What you should do: The entries below hold a line with "s.buf ≠ s'.buf" and a line with "((encodeFrame payloadH)[29]? ≠". Return those lines and all that lie between them, exactly and only.

--- Data listing Enclosed Below ---

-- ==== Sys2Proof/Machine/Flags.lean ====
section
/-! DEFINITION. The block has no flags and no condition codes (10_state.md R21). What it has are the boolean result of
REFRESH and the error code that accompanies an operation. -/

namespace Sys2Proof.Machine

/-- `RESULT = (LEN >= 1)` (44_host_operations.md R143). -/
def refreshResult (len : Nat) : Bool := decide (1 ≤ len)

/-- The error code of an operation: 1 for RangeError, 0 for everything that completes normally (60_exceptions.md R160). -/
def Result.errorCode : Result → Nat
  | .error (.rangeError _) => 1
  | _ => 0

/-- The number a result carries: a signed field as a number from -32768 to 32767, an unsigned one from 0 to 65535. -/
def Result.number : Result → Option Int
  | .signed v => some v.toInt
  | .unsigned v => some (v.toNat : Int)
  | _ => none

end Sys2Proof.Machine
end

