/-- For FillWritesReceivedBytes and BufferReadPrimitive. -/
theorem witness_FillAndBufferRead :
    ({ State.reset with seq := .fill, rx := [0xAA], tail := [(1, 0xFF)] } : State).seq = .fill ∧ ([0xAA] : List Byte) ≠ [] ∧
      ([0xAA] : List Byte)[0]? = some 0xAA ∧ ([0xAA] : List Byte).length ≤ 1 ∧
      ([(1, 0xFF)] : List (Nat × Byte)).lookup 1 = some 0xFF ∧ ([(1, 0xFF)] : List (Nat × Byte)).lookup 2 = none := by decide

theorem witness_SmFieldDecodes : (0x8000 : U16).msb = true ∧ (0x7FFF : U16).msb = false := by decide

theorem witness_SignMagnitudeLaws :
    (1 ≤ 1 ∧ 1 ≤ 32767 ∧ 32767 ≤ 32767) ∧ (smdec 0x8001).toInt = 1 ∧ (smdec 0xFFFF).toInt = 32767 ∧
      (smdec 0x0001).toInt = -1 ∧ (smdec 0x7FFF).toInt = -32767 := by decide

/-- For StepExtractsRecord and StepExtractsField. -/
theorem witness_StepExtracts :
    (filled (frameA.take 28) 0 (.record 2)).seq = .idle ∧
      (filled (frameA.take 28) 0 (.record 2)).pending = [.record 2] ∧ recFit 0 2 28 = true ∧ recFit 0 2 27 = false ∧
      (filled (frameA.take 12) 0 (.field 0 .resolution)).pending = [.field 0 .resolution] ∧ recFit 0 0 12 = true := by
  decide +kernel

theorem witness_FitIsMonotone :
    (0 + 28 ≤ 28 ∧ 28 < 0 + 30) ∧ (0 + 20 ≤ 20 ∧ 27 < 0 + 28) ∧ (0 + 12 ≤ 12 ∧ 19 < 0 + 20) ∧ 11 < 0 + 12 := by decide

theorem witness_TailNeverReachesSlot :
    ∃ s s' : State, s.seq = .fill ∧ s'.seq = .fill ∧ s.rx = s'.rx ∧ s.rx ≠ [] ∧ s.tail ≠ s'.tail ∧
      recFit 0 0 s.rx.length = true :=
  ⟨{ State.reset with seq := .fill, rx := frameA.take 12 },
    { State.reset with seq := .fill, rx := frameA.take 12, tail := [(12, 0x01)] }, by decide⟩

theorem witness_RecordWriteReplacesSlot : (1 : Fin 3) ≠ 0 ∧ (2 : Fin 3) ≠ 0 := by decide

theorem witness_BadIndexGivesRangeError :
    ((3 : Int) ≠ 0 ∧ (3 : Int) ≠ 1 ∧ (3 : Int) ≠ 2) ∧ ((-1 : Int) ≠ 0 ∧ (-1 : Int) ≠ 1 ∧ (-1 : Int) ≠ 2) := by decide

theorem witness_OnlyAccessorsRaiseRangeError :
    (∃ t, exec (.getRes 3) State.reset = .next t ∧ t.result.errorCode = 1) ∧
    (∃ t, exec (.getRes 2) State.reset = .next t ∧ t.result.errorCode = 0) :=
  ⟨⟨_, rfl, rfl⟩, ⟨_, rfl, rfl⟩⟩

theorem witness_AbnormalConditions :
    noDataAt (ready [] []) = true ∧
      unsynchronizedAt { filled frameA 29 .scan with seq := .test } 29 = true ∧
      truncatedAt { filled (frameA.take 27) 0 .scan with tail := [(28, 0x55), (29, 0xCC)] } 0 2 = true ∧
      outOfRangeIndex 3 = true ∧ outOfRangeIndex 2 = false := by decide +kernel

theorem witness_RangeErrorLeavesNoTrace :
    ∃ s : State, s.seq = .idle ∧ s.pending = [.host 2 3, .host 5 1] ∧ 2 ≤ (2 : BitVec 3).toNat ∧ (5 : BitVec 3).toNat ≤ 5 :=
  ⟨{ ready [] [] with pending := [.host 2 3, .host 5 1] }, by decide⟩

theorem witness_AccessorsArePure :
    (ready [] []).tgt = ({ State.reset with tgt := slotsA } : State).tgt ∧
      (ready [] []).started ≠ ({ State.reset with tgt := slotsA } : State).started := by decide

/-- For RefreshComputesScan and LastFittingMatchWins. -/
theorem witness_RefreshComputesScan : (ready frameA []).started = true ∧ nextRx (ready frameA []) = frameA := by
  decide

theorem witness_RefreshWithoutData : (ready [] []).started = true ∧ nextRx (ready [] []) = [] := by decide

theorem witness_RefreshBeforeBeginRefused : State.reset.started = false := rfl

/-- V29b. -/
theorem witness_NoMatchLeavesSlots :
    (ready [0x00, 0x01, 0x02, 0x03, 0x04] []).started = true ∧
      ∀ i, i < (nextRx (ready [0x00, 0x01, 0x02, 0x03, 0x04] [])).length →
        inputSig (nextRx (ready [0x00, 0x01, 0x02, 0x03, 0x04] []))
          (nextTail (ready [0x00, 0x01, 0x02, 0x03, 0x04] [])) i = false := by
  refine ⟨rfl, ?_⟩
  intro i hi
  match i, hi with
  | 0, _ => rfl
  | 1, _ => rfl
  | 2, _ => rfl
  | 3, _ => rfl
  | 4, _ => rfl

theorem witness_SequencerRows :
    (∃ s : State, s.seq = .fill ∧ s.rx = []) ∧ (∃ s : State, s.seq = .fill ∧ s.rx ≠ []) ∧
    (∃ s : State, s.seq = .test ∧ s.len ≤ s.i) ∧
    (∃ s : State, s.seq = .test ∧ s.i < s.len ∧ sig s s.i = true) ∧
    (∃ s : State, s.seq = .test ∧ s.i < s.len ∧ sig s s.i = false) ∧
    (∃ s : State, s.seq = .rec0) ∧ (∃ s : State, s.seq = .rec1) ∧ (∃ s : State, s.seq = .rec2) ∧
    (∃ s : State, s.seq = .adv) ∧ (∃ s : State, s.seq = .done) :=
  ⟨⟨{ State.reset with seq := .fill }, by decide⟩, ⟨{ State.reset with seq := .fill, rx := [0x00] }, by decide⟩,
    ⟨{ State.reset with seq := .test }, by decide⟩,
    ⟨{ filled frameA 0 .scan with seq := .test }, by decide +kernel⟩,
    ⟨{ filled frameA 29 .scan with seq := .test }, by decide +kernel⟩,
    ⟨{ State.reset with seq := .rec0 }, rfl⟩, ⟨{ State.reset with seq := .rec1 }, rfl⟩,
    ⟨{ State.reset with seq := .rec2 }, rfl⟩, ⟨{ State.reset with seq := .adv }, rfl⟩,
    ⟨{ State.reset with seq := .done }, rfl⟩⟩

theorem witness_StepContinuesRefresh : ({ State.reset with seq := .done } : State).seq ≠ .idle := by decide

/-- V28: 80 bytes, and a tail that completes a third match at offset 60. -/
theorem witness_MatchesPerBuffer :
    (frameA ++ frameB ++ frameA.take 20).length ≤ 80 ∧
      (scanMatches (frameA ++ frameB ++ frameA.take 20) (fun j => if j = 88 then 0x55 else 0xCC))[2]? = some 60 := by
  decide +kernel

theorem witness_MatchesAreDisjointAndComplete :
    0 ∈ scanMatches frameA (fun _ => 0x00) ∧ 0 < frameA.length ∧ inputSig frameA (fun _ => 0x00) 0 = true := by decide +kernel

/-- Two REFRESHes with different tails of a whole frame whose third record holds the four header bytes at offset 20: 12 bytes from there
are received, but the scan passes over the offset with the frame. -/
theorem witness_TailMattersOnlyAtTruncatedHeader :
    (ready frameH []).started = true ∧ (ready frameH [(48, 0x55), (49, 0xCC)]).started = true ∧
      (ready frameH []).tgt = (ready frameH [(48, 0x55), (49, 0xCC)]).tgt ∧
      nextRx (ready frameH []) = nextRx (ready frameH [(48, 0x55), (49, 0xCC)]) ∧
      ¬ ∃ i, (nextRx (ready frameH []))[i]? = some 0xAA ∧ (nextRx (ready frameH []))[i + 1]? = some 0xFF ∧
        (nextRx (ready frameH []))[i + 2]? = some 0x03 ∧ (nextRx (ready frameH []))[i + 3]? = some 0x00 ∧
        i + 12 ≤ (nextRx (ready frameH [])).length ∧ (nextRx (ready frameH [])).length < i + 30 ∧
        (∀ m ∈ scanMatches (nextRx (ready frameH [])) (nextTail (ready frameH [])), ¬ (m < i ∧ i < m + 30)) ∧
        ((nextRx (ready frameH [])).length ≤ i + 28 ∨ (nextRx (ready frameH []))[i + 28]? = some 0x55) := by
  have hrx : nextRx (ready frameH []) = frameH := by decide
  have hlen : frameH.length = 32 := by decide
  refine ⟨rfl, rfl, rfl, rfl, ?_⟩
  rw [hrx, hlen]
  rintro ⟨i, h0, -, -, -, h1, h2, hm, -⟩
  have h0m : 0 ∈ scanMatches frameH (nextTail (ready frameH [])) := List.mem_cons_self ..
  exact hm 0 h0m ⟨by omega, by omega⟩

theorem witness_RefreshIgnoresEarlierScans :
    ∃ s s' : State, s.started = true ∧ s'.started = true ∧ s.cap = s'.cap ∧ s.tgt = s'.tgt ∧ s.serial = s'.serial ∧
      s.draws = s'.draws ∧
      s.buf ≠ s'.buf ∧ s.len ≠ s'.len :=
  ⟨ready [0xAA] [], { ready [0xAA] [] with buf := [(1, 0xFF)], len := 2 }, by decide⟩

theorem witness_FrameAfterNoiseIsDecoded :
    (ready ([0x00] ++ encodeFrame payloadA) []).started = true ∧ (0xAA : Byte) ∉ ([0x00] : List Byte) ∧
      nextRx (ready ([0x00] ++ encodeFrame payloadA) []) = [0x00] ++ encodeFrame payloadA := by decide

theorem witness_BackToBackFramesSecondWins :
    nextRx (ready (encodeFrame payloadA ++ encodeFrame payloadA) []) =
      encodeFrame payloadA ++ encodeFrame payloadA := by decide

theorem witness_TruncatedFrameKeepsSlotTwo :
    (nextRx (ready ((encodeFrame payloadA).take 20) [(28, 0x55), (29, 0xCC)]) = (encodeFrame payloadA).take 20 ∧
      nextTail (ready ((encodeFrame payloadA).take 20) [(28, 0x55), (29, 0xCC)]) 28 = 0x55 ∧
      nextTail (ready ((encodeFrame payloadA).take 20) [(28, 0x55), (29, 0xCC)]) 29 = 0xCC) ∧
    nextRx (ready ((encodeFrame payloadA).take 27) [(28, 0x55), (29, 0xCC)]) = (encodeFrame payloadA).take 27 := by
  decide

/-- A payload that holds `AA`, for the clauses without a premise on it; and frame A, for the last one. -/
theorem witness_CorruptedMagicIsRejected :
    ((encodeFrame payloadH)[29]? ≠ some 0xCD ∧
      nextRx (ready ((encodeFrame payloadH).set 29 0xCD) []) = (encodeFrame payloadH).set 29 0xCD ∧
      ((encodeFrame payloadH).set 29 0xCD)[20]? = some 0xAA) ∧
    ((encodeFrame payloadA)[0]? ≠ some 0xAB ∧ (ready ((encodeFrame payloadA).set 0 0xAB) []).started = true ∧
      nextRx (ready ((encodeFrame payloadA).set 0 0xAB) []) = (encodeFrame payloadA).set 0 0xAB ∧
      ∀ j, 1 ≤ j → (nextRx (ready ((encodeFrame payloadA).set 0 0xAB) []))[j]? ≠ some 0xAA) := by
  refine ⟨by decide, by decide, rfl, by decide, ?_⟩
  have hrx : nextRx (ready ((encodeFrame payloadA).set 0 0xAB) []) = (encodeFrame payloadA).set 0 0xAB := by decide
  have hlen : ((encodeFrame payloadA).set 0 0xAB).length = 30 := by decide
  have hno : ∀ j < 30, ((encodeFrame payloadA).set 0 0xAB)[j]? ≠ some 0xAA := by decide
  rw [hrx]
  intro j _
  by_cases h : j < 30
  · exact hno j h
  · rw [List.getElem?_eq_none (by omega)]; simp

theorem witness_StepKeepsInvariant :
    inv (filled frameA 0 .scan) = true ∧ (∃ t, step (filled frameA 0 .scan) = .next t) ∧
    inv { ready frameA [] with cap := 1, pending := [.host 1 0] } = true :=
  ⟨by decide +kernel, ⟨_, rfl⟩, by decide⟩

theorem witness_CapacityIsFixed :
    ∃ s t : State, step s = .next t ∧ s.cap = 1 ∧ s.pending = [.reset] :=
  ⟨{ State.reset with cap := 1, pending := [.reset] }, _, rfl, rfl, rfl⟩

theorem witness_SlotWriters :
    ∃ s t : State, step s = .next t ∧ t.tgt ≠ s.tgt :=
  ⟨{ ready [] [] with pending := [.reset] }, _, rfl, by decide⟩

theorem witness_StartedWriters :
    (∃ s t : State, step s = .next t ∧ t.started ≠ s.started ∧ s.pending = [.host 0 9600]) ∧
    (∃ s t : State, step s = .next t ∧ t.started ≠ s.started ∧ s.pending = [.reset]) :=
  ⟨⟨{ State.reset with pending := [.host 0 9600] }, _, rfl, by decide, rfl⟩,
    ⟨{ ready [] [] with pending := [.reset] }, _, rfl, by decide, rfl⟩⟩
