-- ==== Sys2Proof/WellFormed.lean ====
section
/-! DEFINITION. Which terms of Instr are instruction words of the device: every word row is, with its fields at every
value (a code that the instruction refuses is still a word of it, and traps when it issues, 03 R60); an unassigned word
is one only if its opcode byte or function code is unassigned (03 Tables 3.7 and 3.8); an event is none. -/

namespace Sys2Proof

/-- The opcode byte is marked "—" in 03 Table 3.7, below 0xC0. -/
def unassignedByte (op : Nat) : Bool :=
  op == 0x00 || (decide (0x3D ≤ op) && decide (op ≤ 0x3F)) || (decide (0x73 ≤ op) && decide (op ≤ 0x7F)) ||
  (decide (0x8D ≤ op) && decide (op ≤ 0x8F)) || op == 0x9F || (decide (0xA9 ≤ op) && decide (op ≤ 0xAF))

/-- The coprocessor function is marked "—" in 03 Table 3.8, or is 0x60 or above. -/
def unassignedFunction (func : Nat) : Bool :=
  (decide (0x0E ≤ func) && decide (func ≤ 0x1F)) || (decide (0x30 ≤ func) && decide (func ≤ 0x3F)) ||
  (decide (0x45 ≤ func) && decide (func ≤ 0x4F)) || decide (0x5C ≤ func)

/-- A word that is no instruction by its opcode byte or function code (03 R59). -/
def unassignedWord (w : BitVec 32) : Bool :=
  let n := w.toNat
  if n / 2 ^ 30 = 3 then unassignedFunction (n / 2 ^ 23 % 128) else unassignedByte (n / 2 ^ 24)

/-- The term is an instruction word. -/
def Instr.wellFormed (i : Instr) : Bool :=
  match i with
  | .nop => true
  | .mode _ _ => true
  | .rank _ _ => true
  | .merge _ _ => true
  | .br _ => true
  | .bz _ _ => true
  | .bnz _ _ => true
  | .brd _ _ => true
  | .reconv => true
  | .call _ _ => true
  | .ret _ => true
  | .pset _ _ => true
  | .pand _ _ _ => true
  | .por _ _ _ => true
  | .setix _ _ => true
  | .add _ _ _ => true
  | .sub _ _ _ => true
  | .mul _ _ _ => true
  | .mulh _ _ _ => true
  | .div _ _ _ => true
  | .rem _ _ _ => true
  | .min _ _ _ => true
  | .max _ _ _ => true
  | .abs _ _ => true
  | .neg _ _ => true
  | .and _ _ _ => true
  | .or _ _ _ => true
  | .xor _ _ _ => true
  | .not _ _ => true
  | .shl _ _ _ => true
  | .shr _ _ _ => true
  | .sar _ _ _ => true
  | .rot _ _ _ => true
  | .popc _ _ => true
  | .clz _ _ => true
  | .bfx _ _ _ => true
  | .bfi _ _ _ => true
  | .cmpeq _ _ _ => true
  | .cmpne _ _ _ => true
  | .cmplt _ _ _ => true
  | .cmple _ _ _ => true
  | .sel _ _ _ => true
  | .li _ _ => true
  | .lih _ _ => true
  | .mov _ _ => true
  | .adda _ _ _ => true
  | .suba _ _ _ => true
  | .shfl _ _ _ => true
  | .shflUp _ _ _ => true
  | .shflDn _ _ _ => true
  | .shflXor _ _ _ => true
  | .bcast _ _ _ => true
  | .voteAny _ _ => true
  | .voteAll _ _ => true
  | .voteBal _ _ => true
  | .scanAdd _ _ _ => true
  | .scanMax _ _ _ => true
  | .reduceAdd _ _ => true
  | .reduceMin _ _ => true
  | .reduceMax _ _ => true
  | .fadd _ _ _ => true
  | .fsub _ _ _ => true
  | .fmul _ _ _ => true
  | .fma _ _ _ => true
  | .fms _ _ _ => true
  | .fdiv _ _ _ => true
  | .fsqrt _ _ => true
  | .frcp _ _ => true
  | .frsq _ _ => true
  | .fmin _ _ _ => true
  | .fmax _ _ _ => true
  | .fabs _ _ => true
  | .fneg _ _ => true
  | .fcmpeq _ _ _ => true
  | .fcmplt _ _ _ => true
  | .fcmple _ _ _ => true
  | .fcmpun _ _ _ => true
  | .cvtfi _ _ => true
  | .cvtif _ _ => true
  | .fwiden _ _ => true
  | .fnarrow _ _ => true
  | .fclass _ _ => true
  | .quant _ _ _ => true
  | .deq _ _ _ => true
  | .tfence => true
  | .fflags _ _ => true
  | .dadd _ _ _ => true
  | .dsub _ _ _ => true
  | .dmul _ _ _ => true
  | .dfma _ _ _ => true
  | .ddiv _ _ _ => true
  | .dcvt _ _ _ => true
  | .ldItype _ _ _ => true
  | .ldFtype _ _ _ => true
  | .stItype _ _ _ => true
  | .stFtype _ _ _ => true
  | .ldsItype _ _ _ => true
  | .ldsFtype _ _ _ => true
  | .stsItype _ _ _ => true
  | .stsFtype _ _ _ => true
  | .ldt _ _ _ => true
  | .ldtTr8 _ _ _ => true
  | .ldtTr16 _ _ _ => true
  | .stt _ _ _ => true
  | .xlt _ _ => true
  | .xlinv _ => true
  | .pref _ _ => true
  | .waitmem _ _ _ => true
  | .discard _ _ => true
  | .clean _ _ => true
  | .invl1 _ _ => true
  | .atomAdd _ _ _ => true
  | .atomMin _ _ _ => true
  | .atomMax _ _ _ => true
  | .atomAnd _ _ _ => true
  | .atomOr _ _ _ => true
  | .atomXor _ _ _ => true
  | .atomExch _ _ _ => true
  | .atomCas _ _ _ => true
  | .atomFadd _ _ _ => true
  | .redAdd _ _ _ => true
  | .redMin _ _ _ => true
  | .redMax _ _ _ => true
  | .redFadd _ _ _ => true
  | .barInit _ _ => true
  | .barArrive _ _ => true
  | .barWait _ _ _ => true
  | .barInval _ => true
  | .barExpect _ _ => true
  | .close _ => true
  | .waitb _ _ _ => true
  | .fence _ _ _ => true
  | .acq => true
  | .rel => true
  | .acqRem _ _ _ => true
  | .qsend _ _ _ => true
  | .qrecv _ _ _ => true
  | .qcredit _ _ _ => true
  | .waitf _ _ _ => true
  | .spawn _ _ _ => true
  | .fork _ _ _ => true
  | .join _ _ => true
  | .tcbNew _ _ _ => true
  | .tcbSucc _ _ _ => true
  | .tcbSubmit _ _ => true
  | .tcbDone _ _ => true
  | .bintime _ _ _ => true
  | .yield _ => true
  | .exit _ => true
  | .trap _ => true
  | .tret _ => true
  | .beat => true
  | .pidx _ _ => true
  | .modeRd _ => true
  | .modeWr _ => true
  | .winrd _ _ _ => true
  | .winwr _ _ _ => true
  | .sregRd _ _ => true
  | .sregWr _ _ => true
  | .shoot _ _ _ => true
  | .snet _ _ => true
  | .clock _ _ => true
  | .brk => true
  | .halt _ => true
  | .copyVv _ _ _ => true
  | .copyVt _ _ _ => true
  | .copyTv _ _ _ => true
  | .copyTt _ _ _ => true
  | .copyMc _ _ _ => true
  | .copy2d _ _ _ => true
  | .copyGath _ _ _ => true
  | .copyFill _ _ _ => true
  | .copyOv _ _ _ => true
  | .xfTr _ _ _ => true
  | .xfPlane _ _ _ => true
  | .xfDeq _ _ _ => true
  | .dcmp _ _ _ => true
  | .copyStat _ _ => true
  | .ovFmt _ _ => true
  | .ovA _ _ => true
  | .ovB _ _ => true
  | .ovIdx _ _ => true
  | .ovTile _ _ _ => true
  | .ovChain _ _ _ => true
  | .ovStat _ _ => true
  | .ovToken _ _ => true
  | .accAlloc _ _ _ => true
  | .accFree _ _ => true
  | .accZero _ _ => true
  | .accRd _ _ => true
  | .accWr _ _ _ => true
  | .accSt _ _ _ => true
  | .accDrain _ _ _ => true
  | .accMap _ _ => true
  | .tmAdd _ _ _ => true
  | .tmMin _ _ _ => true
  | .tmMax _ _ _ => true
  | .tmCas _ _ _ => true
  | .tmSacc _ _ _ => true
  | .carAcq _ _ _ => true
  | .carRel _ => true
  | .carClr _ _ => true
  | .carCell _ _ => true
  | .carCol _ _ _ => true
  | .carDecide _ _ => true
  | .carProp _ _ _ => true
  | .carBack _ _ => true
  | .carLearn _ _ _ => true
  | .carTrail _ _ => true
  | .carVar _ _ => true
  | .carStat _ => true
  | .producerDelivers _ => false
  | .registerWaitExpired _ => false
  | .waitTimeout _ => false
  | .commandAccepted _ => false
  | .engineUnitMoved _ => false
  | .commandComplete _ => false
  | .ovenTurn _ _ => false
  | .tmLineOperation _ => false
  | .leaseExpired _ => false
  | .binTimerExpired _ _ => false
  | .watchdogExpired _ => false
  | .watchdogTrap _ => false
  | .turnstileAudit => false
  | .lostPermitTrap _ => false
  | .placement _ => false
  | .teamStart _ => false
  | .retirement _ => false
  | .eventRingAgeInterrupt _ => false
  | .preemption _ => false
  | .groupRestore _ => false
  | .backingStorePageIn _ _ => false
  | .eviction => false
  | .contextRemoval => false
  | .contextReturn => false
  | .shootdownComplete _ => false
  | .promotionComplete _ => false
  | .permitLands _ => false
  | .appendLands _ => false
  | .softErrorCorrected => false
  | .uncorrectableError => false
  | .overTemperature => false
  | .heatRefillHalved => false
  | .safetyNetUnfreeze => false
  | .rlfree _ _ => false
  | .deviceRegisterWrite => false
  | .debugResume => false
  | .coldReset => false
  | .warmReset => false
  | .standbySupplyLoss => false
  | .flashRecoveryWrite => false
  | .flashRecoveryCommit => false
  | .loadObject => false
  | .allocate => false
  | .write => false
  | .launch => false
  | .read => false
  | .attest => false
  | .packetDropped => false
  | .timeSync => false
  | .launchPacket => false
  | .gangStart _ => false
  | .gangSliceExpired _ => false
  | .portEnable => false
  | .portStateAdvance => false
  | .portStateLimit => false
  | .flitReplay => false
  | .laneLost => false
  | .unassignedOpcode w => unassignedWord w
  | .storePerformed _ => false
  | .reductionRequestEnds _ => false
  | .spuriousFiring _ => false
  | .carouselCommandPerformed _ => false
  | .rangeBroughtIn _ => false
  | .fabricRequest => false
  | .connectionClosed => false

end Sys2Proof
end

--- End of Enclosed Data listing ---

Task output:
      s.buf ≠ s'.buf ∧ s.len ≠ s'.len :=
  ⟨ready [0xAA] [], { ready [0xAA] [] with buf := [(1, 0xFF)], len := 2 }, by decide⟩

theorem witness_FrameAfterNoiseIsDecoded :
    (ready ([0x00] ++ encodeFrame payloadA) []).started = true ∧ (0xAA : Byte) ∉ ([0x00] : List Byte) ∧
      nextRx (ready ([0x00] ++ encodeFrame payloadA) []) = [0x00] ++ encodeFrame payloadA := by decide

theorem witness_BackToBackFramesSecondWins :
    nextRx (ready (encodeFrame payloadA ++ encodeFrame payloadA) []) =
      encodeFrame payloadA ++ encodeFrame payloadA := by decide

theorem witness_TruncatedFrameKeepsSlotTwo :
    (nextRx (ready ((encodeFrame payloadA).take 20) [(28, 0x55), (29, 0xCC)]) = (encodeFrame payloadA).take 20 ∧
      nextTail (ready ((encodeFrame payloadA).take 20) [(28, 0x55), (29, 0xCC)]) 28 = 0x55 ∧
      nextTail (ready ((encodeFrame payloadA).take 20) [(28, 0x55), (29, 0xCC)]) 29 = 0xCC) ∧
    nextRx (ready ((encodeFrame payloadA).take 27) [(28, 0x55), (29, 0xCC)]) = (encodeFrame payloadA).take 27 := by
  decide

/-- A payload that holds `AA`, for the clauses without a premise on it; and frame A, for the last one. -/
theorem witness_CorruptedMagicIsRejected :
    ((encodeFrame payloadH)[29]? ≠ some 0xCD ∧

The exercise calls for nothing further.